New Study: Lobbying Doesn't Help Company Profits—But It's Great For Executive Pay

| Fri Jul. 11, 2014 3:00 AM EDT

Who really profits when companies drop millions on lobbying? A new paper by Russell Sobel and Rachel Graefe-Anderson of the Mercatus Center at George Mason University suggests a surprising answer: Corporate America's record expenditures on political influence may be doing little for the companies doing the spending, but a lot for their executives' pocketbook.

"Our main finding suggests that the top executives of firms are the ones who are able to capture the benefits of firm political connections," the paper says. The researchers mined a trove of PAC contributions and lobbying data from the Center for Responsive Politics and matched it with a variety of standard corporate performance indicators.
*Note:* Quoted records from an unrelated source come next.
-- ==== Sys2Proof/Machine/ImageBits.lean ====
section
/-! DEFINITION. MACX (R92, R129, R130) and the image bit operations (R82, R131, R132). -/

namespace Sys2Proof.Machine

/-! ### Results fixed at issue -/

/-- A load-like instruction whose result is known at issue delivers it through the load queue (R44, R123). -/
def Device.fixed (d : Device) (c : Ctx) (rd v : Nat) (e : Effect) : Issued :=
  .done (d.pushLoad c.b rd (.value (BitVec.ofNat 32 v)) none) { e with shadow := (d.berth c.b).delay rd }

/-! ### Image bit operations -/

/-- The bit index (R82). -/
def Berth.bitIndex (x : Berth) : BitName → Nat
  | .base rs1 disp => x.plus rs1 (disp.signExtend 32)
  | .page u8 => x.srN 10 / 256 * 256 + u8.toNat

def bitRegs : BitName → List Nat
  | .base rs1 _ => [rs1.toNat]
  | .page _ => []

/-- The word of the bit alias that is the bit (R82). -/
def aliasAddr (bit : Nat) : Nat := bitBase + 4 * bit

/-- What forbids an operation on a bit at a level: ACCESS (R82, R148, Table 5.4), then ECC (R170). -/
def Device.bitFault (d : Device) (level bit : Nat) (write : Bool) : Option Nat :=
  if 8 * d.cfg.imageSize ≤ bit then some 4
  else if imageReadable d.cfg level (bit / 8) = false ∨ (write && !imageWritable d.cfg (bit / 8)) then some 4
  else if d.eccAt (bitAddr bit) = .uncorrectable then some 5
  else none

/-- An image bit operation: given rd[0] and m, the value written to rd and the value written to m, where there is one. -/
def bitOp (f : Bool → Bool → Option Bool × Option Bool) (write res : Bool) (rd : Reg5) (n : BitName) : Op where
  reads := rd.toNat :: bitRegs n
  dest := if res then some rd.toNat else none
  calm := false
  sends := true
  feed := true
  run c d :=
    let b := c.b
    let x := d.berth b
    let k := x.bitIndex n
    if res && !d.loadFree b then .full false
    else match d.bitFault c.level k write with
      | some code => .exc (if code = 5 then d.countUe 0 (bitAddr k) else d) code 0 (aliasAddr k)
      | none =>
        let d1 := d.drain b (· == 8)
        let r := f (bitOf (x.operand rd.toNat).toNat 0) (d1.imageBit k)
        let d2 := match r.2 with
          | some v => d1.setImageBit 0 k v
          | none => (d1.checkRead 0 (bitAddr k)).2
        let d3 := d2.traceData b 4 (aliasAddr k) 4 (bit01 (d2.imageBit k))
        let acc := (if write then [(true, aliasAddr k, 4)] else []) ++ (if res then [(false, aliasAddr k, 4)] else [])
        let e : Effect := { Effect.next with breach := 1, access := acc }
        match r.1 with
        | some v => d3.fixed c rd.toNat (bit01 v) e
        | none => .done d3 e

def bldOp := bitOp (fun _ m => (some m, none)) false true
def bldnOp := bitOp (fun _ m => (some !m, none)) false true
def bandOp := bitOp (fun r m => (some (r && m), none)) false true
def bandnOp := bitOp (fun r m => (some (r && !m), none)) false true
def borOp := bitOp (fun r m => (some (r || m), none)) false true
def bornOp := bitOp (fun r m => (some (r || !m), none)) false true
def bxorOp := bitOp (fun r m => (some (r != m), none)) false true
def bxornOp := bitOp (fun r m => (some (r != !m), none)) false true
def bstOp := bitOp (fun r _ => (none, some r)) true false
def bsetOp := bitOp (fun r _ => (none, if r then some true else none)) true false
def brstOp := bitOp (fun r _ => (none, if r then some false else none)) true false
def edgrOp := bitOp (fun r m => (some (r && !m), some r)) true true
def edgfOp := bitOp (fun r m => (some (m && !r), some r)) true true

def execBld (i : Site) (rd : Reg5) (n : BitName) (s : State) : Host.Outcome State Fault Refusal :=
  s.upd fun d => d.issue i (bldOp rd n)
def execBldn (i : Site) (rd : Reg5) (n : BitName) (s : State) : Host.Outcome State Fault Refusal :=
  s.upd fun d => d.issue i (bldnOp rd n)
def execBand (i : Site) (rd : Reg5) (n : BitName) (s : State) : Host.Outcome State Fault Refusal :=
  s.upd fun d => d.issue i (bandOp rd n)
def execBandn (i : Site) (rd : Reg5) (n : BitName) (s : State) : Host.Outcome State Fault Refusal :=
  s.upd fun d => d.issue i (bandnOp rd n)
def execBor (i : Site) (rd : Reg5) (n : BitName) (s : State) : Host.Outcome State Fault Refusal :=
  s.upd fun d => d.issue i (borOp rd n)
def execBorn (i : Site) (rd : Reg5) (n : BitName) (s : State) : Host.Outcome State Fault Refusal :=
  s.upd fun d => d.issue i (bornOp rd n)
def execBxor (i : Site) (rd : Reg5) (n : BitName) (s : State) : Host.Outcome State Fault Refusal :=
  s.upd fun d => d.issue i (bxorOp rd n)
def execBxorn (i : Site) (rd : Reg5) (n : BitName) (s : State) : Host.Outcome State Fault Refusal :=
  s.upd fun d => d.issue i (bxornOp rd n)
def execBst (i : Site) (rd : Reg5) (n : BitName) (s : State) : Host.Outcome State Fault Refusal :=
  s.upd fun d => d.issue i (bstOp rd n)
def execBset (i : Site) (rd : Reg5) (n : BitName) (s : State) : Host.Outcome State Fault Refusal :=
  s.upd fun d => d.issue i (bsetOp rd n)
def execBrst (i : Site) (rd : Reg5) (n : BitName) (s : State) : Host.Outcome State Fault Refusal :=
  s.upd fun d => d.issue i (brstOp rd n)
def execEdgr (i : Site) (rd : Reg5) (n : BitName) (s : State) : Host.Outcome State Fault Refusal :=
  s.upd fun d => d.issue i (edgrOp rd n)
def execEdgf (i : Site) (rd : Reg5) (n : BitName) (s : State) : Host.Outcome State Fault Refusal :=
  s.upd fun d => d.issue i (edgfOp rd n)

/-! ### MACX -/

/-- ACC as a signed number (R92). -/
def Berth.acc (x : Berth) : Int := signedOf 72 (x.srN 16 + 2 ^ 32 * x.srN 17 + 2 ^ 64 * (x.srN 18 % 256))

/-- ACC and OV take values. -/
def Berth.setAcc (x : Berth) (v : Int) (ov : Bool) : Berth :=
  let n := patternOf 72 v
  ((x.setSr 16 (n % 2 ^ 32)).setSr 17 (n / 2 ^ 32 % 2 ^ 32)).setSr 18 (n / 2 ^ 64 + 256 * bit01 ov)

/-- A pointer after its step (Table 4.6); K = 0 does not wrap. -/
def stepPointer (k step q : Nat) : Nat :=
  if k = 0 then (q + step) % 2 ^ 32 else q / 2 ^ k * 2 ^ k + (q + step) % 2 ^ k

/-- What forbids the operands: ALIGN, ACCESS, then ECC, each in rx or in ry: code and address (R129, R170). -/
def Device.macxFault (d : Device) (b size p q : Nat) : Option (Nat × Nat) :=
  let bad (f : Nat → Bool) : Option Nat := if f p then some p else if f q then some q else none
  match bad fun a => a % size != 0 with
  | some a => some (3, a)
  | none => match bad fun a => decide (0x200000 ≤ a) with
    | some a => some (4, a)
    | none => (bad fun a => d.eccAt (sramBase (tileOf b) + a) == .uncorrectable).map fun a => (5, a)

/-- The operands lie in the same half of the tile SRAM (R129). -/
def sameHalf (p q : Nat) : Bool := bitOf p 20 == bitOf q 20

/-- The sum and the flag (R92, R129). -/
def macxSum (x : Berth) (va vb : Int) (neg clr : Bool) : Int × Bool :=
  let p := if neg then -(va * vb) else va * vb
  let s := x.acc + p
  if clr then (p, false) else (s, bitOf (x.srN 18) 8 || decide (s < -(2 ^ 71)) || decide ((2 : Int) ^ 71 ≤ s))

/-- Both operand reads of a MACX are checked. They fall in one MCLK cycle where the operands lie in different halves: MEM_UELOG
then takes the word at the higher address and MEM_CELOG the one at the lower (R179). -/
def Device.macxChecks (d : Device) (base p q : Nat) : Device :=
  let late := !sameHalf p q && decide (p < q)
  ((d.checkRead 0 (base + if late then q else p)).2.checkRead 0 (base + if late then p else q)).2

def macxOp (rx ry : Reg5) (k : BitVec 4) (wide neg clr : Bool) : Op where
  reads := [rx.toNat, ry.toNat]
  dest := none
  calm := false
  sends := true
  feed := true
  run c d :=
    let b := c.b
    let size := if wide then 4 else 2
    let p := ((d.berth b).operand rx.toNat).toNat
    let q := ((d.berth b).operand ry.toNat).toNat
    let base := sramBase (tileOf b)
    match d.macxFault b size p q with
    | some (code, a) => .exc (if code = 5 then d.macxChecks base p q else d) code 0 a
    | none =>
      let d1 := d.drain b (· == tileOf b)
      let d2 := d1.macxChecks base p q
      let x := d2.berth b
      let s := macxSum x (signedOf (8 * size) (d1.value (base + p) size)) (signedOf (8 * size) (d1.value (base + q) size)) neg clr
      let y := (x.setAcc s.1 s.2).setReg rx.toNat (BitVec.ofNat 32 (stepPointer k.toNat size p))
      let q' := if rx = ry then (y.reg ry.toNat).toNat else q
      let z := y.setReg ry.toNat (BitVec.ofNat 32 (stepPointer k.toNat size q'))
      .done (d2.setBerth b z)
        { Effect.next with breach := if sameHalf p q then 3 else 0, access := [(false, p, size), (false, q, size)] }

/-- MACX: `wide` is SZ = 1; a buffer size that Table 4.6 does not admit is ILLEGAL. -/
def execMacx (i : Site) (rx ry : Reg5) (k : BitVec 4) (wide neg clr : Bool) (s : State) : Host.Outcome State Fault Refusal :=
  s.upd fun d => d.issue i ((macxOp rx ry k wide neg clr).legal (macxSizes k wide))

end Sys2Proof.Machine
end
They found that no matter how much lobbying or political contributions a company pays for, there's almost no significant rise in the company's overall performance—but executive compensation does rise significantly. The only exceptions were the banking and finance industries, where companies also appear to gain some benefits.

Regardless of who benefits, influence spending still registers in the billions of dollars: As the chart below shows, the amount of money spent on lobbying annually more than doubled to $3.3 billion between 1998 and 2013. In 2012 alone, the two leading spenders, the pharmaceuticals and insurance sectors, dropped more than $409 million on lobbying and more than $107 million on political contributions.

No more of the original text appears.